В городе Хухоеве Хухоевского района в пятницу заканчивали перестройку.
Был назначен праздник, демонстрация, факельное шествие и открытие зоопарка. На праздник победного завершения перестройки в Хухоеве ожидалось высокое начальство из области и даже, может быть, из столицы. Первый секретарь райкома уже заготовил фразу, которой собирался открыть празднества: «Хухоевцы! Перестройка, о которой так мечтали большевики, свершилась!»
Оставалось четыре дня.
Город жил и кипел последними приготовлениями. В штабе перестройки было накурено, как в Смольном. Зам. по идеологии докладывал о проведении линии на сближение партии с церковью и верующими.
– На сегодняшний день, – говорил он простуженным голосом, – в районе восстановлено и отстроено 35 церквей и часовен, учрежден католический орден, а также женский монастырь, который вскоре примет первых насельниц из числа сотрудниц расформированного горкома комсомола.
– Из числа – это хорошо, – отметил секретарь. – Скажите, пусть не волынят с постригом, скажите, пусть рассматривают это как боевое задание партии – им не привыкать.

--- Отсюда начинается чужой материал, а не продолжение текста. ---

theorem Only.emitAt {ks : List Nat} {s u : State} (h : Only ks s u) (t src typ : Nat) (pay : List Byte) :
    Only ks s (u.emitAt t src typ pay) := h.trans ⟨State.emitAt_rest .., fun _ _ hr _ => State.emitAt_rd _ _ _ _ _ hr⟩

theorem Only.emit {ks : List Nat} {s u : State} (h : Only ks s u) (src typ : Nat) (pay : List Byte) :
    Only ks s (u.emit src typ pay) := h.emitAt _ _ _ _

theorem Only.interrupt {ks : List Nat} {s u : State} (h : Only ks s u) (b : Nat) : Only ks s (u.interrupt b) :=
  h.trans ⟨State.interrupt_rest .., fun _ _ _ _ => State.interrupt_rd ..⟩

theorem Only.raise {ks : List Nat} {s u : State} (h : Only ks s u) (b e : Nat) (d : EvData) : Only ks s (u.raise b e d) :=
  h.trans ⟨State.raise_rest .., fun _ _ hr _ => State.raise_rd _ _ _ _ hr⟩

theorem Only.note {ks : List Nat} {s u : State} (h : Only ks s u) (f : Fld) (i : Nat) : Only ks s (u.note f i) := by
  refine h.trans ⟨?_, fun g j _ _ => State.note_rd ..⟩
  obtain ⟨l, e⟩ := u.note_mids f i
  rw [e]
  rfl

theorem Only.out {ks : List Nat} {s u : State} (h : Only ks s u) (o : Outputs) : Only ks s { u with out := o } :=
  h.trans ⟨rfl, fun _ _ _ _ => rfl⟩

theorem Only.ite {ks : List Nat} {s x y : State} {p : Prop} [Decidable p] (hx : Only ks s x) (hy : Only ks s y) :
    Only ks s (if p then x else y) := by split <;> assumption

theorem Only.fold {ks : List Nat} {s u : State} {α : Type} {f : State → α → State} (h : Only ks s u)
    (hf : ∀ x a, Only ks x (f x a)) (l : List α) : Only ks s (l.foldl f u) := by
  induction l generalizing u with
  | nil => exact h
  | cons a l ih => exact ih (h.trans (hf u a))

end Sys2Proof.Machine
end

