/-- The hypotheses of each clause of `OtpCommands`. -/
theorem test_meets_OtpCommands :
    (let s : State := onState |> (fun s => { s with otp := { s.otp with run := (some { cmd := 183, region := 14, word := 1, data := 1 }) } });
     s.on = true ∧ (let run := s.otp.run; run ≠ none))
    ∧ (let s : State := onState;
       s.on = true ∧ (let run := s.otp.run; run = none))
    ∧ (let s : State := onState;
       let key : Byte := 0x00#8;
       s.on = true ∧ (let run := s.otp.run; let keyed := key = 0xB7; run = none ∧ ¬keyed))
    ∧ (let s : State := onState;
       let key : Byte := 0xb7#8;
       s.on = true ∧ (let run := s.otp.run; let word := s.rd F.OTP_ADDR_WORD 0; let target := regionOf word; let keyed := key = 0xB7; let closed := fun (h : Nat) => h = 0 ∨ ∃ i : Fin 8, s.otp.words.at (regionTo h - 8 + i.val) ≠ 0; run = none ∧ keyed ∧ closed target))
    ∧ (let s : State := onState;
       let key : Byte := 0xb7#8;
       let g : Fin 4 := 0;
       s.on = true ∧ (let run := s.otp.run; let keyed := key = 0xB7; let closed := fun (h : Nat) => h = 0 ∨ ∃ i : Fin 8, s.otp.words.at (regionTo h - 8 + i.val) ≠ 0; run = none ∧ keyed ∧ closed g.val))
    ∧ (let s : State := onState |> (·.wr F.OTP_ADDR_WORD 0 1428) |> (fun s => { s with power := { s.power with st := PState.safe } });
       let key : Byte := 0xb7#8;
       s.on = true ∧ (let run := s.otp.run; let word := s.rd F.OTP_ADDR_WORD 0; let target := regionOf word; let keyed := key = 0xB7; let closed := fun (h : Nat) => h = 0 ∨ ∃ i : Fin 8, s.otp.words.at (regionTo h - 8 + i.val) ≠ 0; run = none ∧ keyed ∧ s.power.st ≠ .run ∧ ¬closed target))
    ∧ (let s : State := onState |> (fun s => { s with power := { s.power with st := PState.dormant } });
       let key : Byte := 0xb7#8;
       let g : Fin 4 := 2;
       s.on = true ∧ (let run := s.otp.run; let keyed := key = 0xB7; let closed := fun (h : Nat) => h = 0 ∨ ∃ i : Fin 8, s.otp.words.at (regionTo h - 8 + i.val) ≠ 0; run = none ∧ keyed ∧ s.power.st ≠ .run ∧ ¬closed g.val))
    ∧ (let s : State := onState |> (·.wr F.OTP_ADDR_WORD 0 2047);
       let key : Byte := 0xb7#8;
       let o : WriteObs := { opened := [], supply := false, temp := false };
       s.on = true ∧ (let run := s.otp.run; let word := s.rd F.OTP_ADDR_WORD 0; let target := regionOf word; let keyed := key = 0xB7; let closed := fun (h : Nat) => h = 0 ∨ ∃ i : Fin 8, s.otp.words.at (regionTo h - 8 + i.val) ≠ 0; run = none ∧ keyed ∧ s.power.st = .run ∧ o.supply = false ∧ ¬closed target))
    ∧ (let s : State := onState;
       let key : Byte := 0xb7#8;
       let g : Fin 4 := 2;
       let o : WriteObs := { opened := [], supply := false, temp := true };
       s.on = true ∧ (let run := s.otp.run; let keyed := key = 0xB7; let closed := fun (h : Nat) => h = 0 ∨ ∃ i : Fin 8, s.otp.words.at (regionTo h - 8 + i.val) ≠ 0; run = none ∧ keyed ∧ s.power.st = .run ∧ o.supply = false ∧ ¬closed g.val))
    ∧ (let s : State := onState |> (·.wr F.OTP_ADDR_WORD 0 885);
       let key : Byte := 0xb7#8;
       let o : WriteObs := { opened := [(Arr.hs, 844)], supply := true, temp := false };
       s.on = true ∧ (let run := s.otp.run; let word := s.rd F.OTP_ADDR_WORD 0; let target := regionOf word; let keyed := key = 0xB7; let closed := fun (h : Nat) => h = 0 ∨ ∃ i : Fin 8, s.otp.words.at (regionTo h - 8 + i.val) ≠ 0; run = none ∧ keyed ∧ s.power.st = .run ∧ o.supply = true ∧ o.temp = false ∧ ¬closed target))
    ∧ (let s : State := onState;
       let key : Byte := 0xb7#8;
       let g : Fin 4 := 1;
       let o : WriteObs := { opened := [(Arr.ls, 3)], supply := true, temp := false };
       s.on = true ∧ (let run := s.otp.run; let keyed := key = 0xB7; let closed := fun (h : Nat) => h = 0 ∨ ∃ i : Fin 8, s.otp.words.at (regionTo h - 8 + i.val) ≠ 0; run = none ∧ keyed ∧ s.power.st = .run ∧ o.supply = true ∧ o.temp = false ∧ ¬closed g.val))
    ∧ (let s : State := onState |> (·.wr F.OTP_ADDR_WORD 0 2047);
       let key : Byte := 0xb7#8;
       let o : WriteObs := { opened := [(Arr.ls, 643)], supply := true, temp := true };
       s.on = true ∧ (let run := s.otp.run; let word := s.rd F.OTP_ADDR_WORD 0; let target := regionOf word; let keyed := key = 0xB7; let closed := fun (h : Nat) => h = 0 ∨ ∃ i : Fin 8, s.otp.words.at (regionTo h - 8 + i.val) ≠ 0; run = none ∧ keyed ∧ s.power.st = .run ∧ o.supply = true ∧ o.temp = true ∧ ¬closed target))
    ∧ (let s : State := onState;
       let key : Byte := 0xb7#8;
       let g : Fin 4 := 2;
       let o : WriteObs := { opened := [], supply := true, temp := true };
       s.on = true ∧ (let run := s.otp.run; let keyed := key = 0xB7; let closed := fun (h : Nat) => h = 0 ∨ ∃ i : Fin 8, s.otp.words.at (regionTo h - 8 + i.val) ≠ 0; run = none ∧ keyed ∧ s.power.st = .run ∧ o.supply = true ∧ o.temp = true ∧ ¬closed g.val ∧ g.val ≠ 3))
    ∧ (let s : State := onState;
       let key : Byte := 0xb7#8;
       let g : Fin 4 := 3;
       let o : WriteObs := { opened := [(Arr.hs, 257)], supply := true, temp := true };
       s.on = true ∧ (let run := s.otp.run; let keyed := key = 0xB7; let closed := fun (h : Nat) => h = 0 ∨ ∃ i : Fin 8, s.otp.words.at (regionTo h - 8 + i.val) ≠ 0; run = none ∧ keyed ∧ s.power.st = .run ∧ o.supply = true ∧ o.temp = true ∧ ¬closed g.val ∧ g.val = 3 ∧ ((match s.parseDefaults with | ((x, _), _) => decide (x = 0)) = true)))
    ∧ (let s : State := onState |> (fun s => { s with otp := { s.otp with words := s.otp.words.put 384 1 } });
       let key : Byte := 0xB7;
       let g : Fin 4 := 3;
       let o : WriteObs := { opened := [], supply := true, temp := true };
       s.on = true ∧ (let run := s.otp.run; let keyed := key = 0xB7; let closed := fun (h : Nat) => h = 0 ∨ ∃ i : Fin 8, s.otp.words.at (regionTo h - 8 + i.val) ≠ 0; run = none ∧ keyed ∧ s.power.st = .run ∧ o.supply = true ∧ o.temp = true ∧ ¬closed g.val ∧ g.val = 3 ∧ ((match s.parseDefaults with | ((x, _), _) => decide (x ≠ 0 ∧ x < 256)) = true)))
    ∧ (let s : State := onState |> (fun s => { s with otp := { s.otp with run := (some { cmd := 8, region := 2048, word := 2, data := 9 }) } });
       s.on = true ∧ (let run := s.otp.run; ((match run with | some _ => decide (True) | _ => false) = true)))
    ∧ (let s : State := onState |> (fun s => { s with otp := { s.otp with run := (some { cmd := 1, region := 2, word := 1, data := 3 }) } });
       s.on = true ∧ (let run := s.otp.run; ((match run with | some x => decide (x.cmd = 1) | _ => false) = true)))
    ∧ (let s : State := onState |> (fun s => { s with otp := { s.otp with run := (some { cmd := 2, region := 128, word := 0, data := 65535 }) } });
       s.on = true ∧ (let run := s.otp.run; ((match run with | some x => decide (x.cmd = 2) | _ => false) = true)))
    ∧ (let s : State := onState |> (fun s => { s with otp := { s.otp with run := (some { cmd := 3, region := 0, word := 2, data := 8 }) } });
       s.on = true ∧ (let run := s.otp.run; ((match run with | some x => decide (x.cmd = 3 ∧ x.region < 4) | _ => false) = true)))
    ∧ (let s : State := onState |> (fun s => { s with otp := { s.otp with run := (some { cmd := 4, region := 0, word := 5, data := 1 }) } });
       s.on = true ∧ (let run := s.otp.run; ((match run with | some x => decide (x.cmd = 4 ∧ x.region < 4) | _ => false) = true))) := by
  and_intros <;> decide +kernel
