-- ==== Sys2Proof/Machine/Serial.lean ====
section
/-! DEFINITION. The serial transmit engine (43_serial_engine.md). -/

namespace Sys2Proof.Machine

/-- A fault of the serial engine that records its FSM state (60_exceptions.md R313). -/
def serFault (c : Cause) (t : Trig) (st : SerSt) : FatalRec := fatalRec .ser c t (st.code.setWidth 8)

/-- The rule of SER_OPEN after the holds (43_serial_engine.md R252).  It emits nothing. -/
def serOpenAttempt (idx : BitVec 5) (s : State) : Attempt :=
  if s.sr.opened then .fatal (serFault .sequence (Trig.command .serOpen) s.sr.st)
  else
    .commit ({ s with
      sr := { s.sr with
        opened := true, avail := true, st := .writeData, evt := idx, len := 0#8, cur := 0#8 } }.respond
      0#32)

/-- SER_OPEN (43_serial_engine.md R252). -/
def execSerOpen (idx : BitVec 5) (s : State) : Host.Outcome State Fault Refusal :=
  command (.serOpen idx) s (serOpenAttempt idx s)

/-- SR as SER_START leaves it (43_serial_engine.md R255). -/
def startedSerial (r : SerEngine) (stage : List Byte) (len : Byte) : SerEngine :=
  { r with
    avail := false
    pay := copyPayload len.toNat stage r.pay
    len := len
    cur := 0#8
    st := .writeData
    ienTxbl := true }

/-- The rule of SER_START after the holds of the command port (43_serial_engine.md R255): the range
check, SEQUENCE, the hold of R257, VOTE_OVERFLOW, else the transmission begins. -/
def serStartAttempt (len : Byte) (s : State) : Attempt :=
  if lenLegal s.cfg len = false then
    .fatal (fatalRec .ser .badOperand (Trig.command .serStart) len)
  else if s.sr.opened = false then .fatal (serFault .sequence (Trig.command .serStart) s.sr.st)
  else if s.sr.avail = false then .hold
  else
    match voteBlock (Trig.command .serStart) s.cfg.serBlockDepth s with
    | .error r => .fatal r
    | .ok s1 =>
      .commit (({ s1 with sr := startedSerial s1.sr s1.stage len }.emitSer [.ienTxbl true]).respond 0#32)

/-- SER_START (43_serial_engine.md R255, R257). -/
def execSerStart (len : Byte) (s : State) : Host.Outcome State Fault Refusal :=
  command (.serStart len) s (serStartAttempt len s)

/-- SER_AVAIL (43_serial_engine.md R256). -/
def execSerAvail (s : State) : Host.Outcome State Fault Refusal :=
  command .serAvail s (.commit (s.respond (flagWord s.sr.avail)))

/-- The first test of TXBL (43_serial_engine.md R258): the byte at the cursor goes out and the cursor
advances, if it has not reached the length. -/
def sendByte (s : State) : State :=
  if s.sr.cur.toNat < s.sr.len.toNat then
    { s with sr := { s.sr with cur := s.sr.cur + 1 } }.emitSer [.tx (s.sr.pay.getD s.sr.cur.toNat 0#8)]
  else s

/-- The second test of TXBL (43_serial_engine.md R258, 90_conflicts.md C3): it sees the cursor as the
first test left it, and ends the byte phase when the payload is used up. -/
def endBytes (s : State) : State :=
  if s.sr.cur = s.sr.len then
    { s with sr := { s.sr with ienTxbl := false, st := .stop, ienTxc := true } }.emitSer
      [.ienTxbl false, .ienTxc true]
  else s

/-- TXBL in an engine that works (43_serial_engine.md R258, R265). -/
def txblRule (s : State) : Except FatalRec State :=
  match s.sr.st with
  | .writeData => .ok (endBytes (sendByte s))
  | .stop => .error (serFault .serTxblState (Trig.serCond .txbl) .stop)

/-- TXC in an engine that works (43_serial_engine.md R262, R265). -/
def txcRule (s : State) : Except FatalRec State :=
  match s.sr.st with
  | .stop =>
    match voteUnblock (Trig.serCond .txc) s.cfg.serBlockDepth s with
    | .error r => .error r
    | .ok s1 =>
      .ok (({ s1 with sr := { s1.sr with ienTxc := false, st := .writeData, avail := true } }.emitSer
        [.ienTxc false]).post s1.sr.evt)
  | .writeData => .error (serFault .serTxcState (Trig.serCond .txc) .writeData)

/-- The wrong-state cause of a serial condition (43_serial_engine.md R251, `ser_bad_cause`). -/
def serBadCause (c : SerCond) : Cause :=
  match c with
  | .txbl => .serTxblState
  | .txc => .serTxcState

/-- The prelude of every serial condition, after the wake (43_serial_engine.md R251): an engine not open
(R267), an available engine (R266), else the rule of the condition. -/
def serRule (c : SerCond) (s : State) : Except FatalRec State :=
  if s.sr.opened = false then .ok s
  else if s.sr.avail then .error (serFault (serBadCause c) (Trig.serCond c) s.sr.st)
  else
    match c with
    | .txbl => txblRule s
    | .txc => txcRule s

/-- SER.TXBL (43_serial_engine.md R251, R258); DATA is ignored. -/
def execSerTxbl (_data : Byte) (s : State) : Host.Outcome State Fault Refusal := deliver s (serRule .txbl)

/-- SER.TXC (43_serial_engine.md R251, R262); DATA is ignored. -/
def execSerTxc (_data : Byte) (s : State) : Host.Outcome State Fault Refusal := deliver s (serRule .txc)

end Sys2Proof.Machine
end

– А если линия на сближение изменится? – спросил кто-то опытный.
– Все учтено, – ответил зам. по идеологии, – В фундамент каждого отстроенного храма заложено по два ящика с динамитом, а монастырь будет расположен прямо в здании бывшего горкома комсомола, которое после соответствующей команды заработает в прежнем режиме.
– Это правильно, – оживился Первый. – Это по-нашенски!
– Также, – продолжал воодушевленный зам, – местный батюшка о. Питирим принят кандидатом в члены КПСС, а низовые партийные…
Но тут в эту перестроечную бочку меда влилась первая ядовитая ложка дегтя, из-за которой дальше все и началось.
Как только зам. начал сообщать, что низовые партийные звенья во исполнение линии на сближение с церковью, организованно крестились с пением Интернационала в реке Хухоевке, в дверь просунулась голова мелкой райкомовской сошки и произнесла роковые слова:
– Товарищи, я извиняюсь, срочная новость. Гришка Резник уже не едет!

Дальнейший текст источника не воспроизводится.